** Opening Entries supplied block **

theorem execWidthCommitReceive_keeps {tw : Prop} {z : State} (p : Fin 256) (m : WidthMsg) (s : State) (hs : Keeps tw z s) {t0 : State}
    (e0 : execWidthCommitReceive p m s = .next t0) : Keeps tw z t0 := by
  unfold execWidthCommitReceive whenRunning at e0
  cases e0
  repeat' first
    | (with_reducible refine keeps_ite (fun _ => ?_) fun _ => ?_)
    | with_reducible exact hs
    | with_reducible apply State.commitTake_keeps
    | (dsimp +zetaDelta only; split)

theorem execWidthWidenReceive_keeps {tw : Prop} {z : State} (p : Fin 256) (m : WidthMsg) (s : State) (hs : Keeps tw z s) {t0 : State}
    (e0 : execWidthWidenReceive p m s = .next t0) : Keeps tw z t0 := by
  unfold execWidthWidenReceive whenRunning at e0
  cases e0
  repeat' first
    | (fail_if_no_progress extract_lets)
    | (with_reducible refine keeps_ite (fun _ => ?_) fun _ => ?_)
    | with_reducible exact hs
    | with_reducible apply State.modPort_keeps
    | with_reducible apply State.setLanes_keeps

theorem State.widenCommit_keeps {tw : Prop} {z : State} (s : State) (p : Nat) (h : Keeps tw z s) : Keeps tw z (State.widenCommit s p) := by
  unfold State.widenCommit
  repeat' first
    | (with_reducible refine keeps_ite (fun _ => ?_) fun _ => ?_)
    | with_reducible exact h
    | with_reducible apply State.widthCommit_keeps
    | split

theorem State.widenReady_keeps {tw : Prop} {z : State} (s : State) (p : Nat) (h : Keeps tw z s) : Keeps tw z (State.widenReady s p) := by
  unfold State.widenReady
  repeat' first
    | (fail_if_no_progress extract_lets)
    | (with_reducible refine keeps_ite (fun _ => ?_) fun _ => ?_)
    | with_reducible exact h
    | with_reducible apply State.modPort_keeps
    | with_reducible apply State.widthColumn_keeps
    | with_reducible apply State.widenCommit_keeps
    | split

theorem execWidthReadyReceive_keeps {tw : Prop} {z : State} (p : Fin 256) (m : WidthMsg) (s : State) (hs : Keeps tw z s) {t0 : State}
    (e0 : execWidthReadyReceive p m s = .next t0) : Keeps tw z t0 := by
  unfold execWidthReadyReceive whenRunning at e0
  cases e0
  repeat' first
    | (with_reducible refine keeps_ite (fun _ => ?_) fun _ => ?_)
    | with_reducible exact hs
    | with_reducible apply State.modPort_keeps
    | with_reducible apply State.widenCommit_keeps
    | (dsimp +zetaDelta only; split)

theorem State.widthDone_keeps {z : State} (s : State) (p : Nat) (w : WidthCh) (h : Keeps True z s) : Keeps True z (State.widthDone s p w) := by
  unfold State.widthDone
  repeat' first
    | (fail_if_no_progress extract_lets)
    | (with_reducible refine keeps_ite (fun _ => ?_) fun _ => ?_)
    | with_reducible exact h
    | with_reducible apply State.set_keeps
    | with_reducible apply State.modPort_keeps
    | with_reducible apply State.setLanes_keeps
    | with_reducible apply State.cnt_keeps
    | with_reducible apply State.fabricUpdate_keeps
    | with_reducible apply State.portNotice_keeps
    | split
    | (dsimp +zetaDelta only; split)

** Closing Entries supplied block **

Every line above in which the word "WidthMsg" occurs is to be copied.

Solved exercise:
theorem execWidthCommitReceive_keeps {tw : Prop} {z : State} (p : Fin 256) (m : WidthMsg) (s : State) (hs : Keeps tw z s) {t0 : State}
theorem execWidthWidenReceive_keeps {tw : Prop} {z : State} (p : Fin 256) (m : WidthMsg) (s : State) (hs : Keeps tw z s) {t0 : State}
theorem execWidthReadyReceive_keeps {tw : Prop} {z : State} (p : Fin 256) (m : WidthMsg) (s : State) (hs : Keeps tw z s) {t0 : State}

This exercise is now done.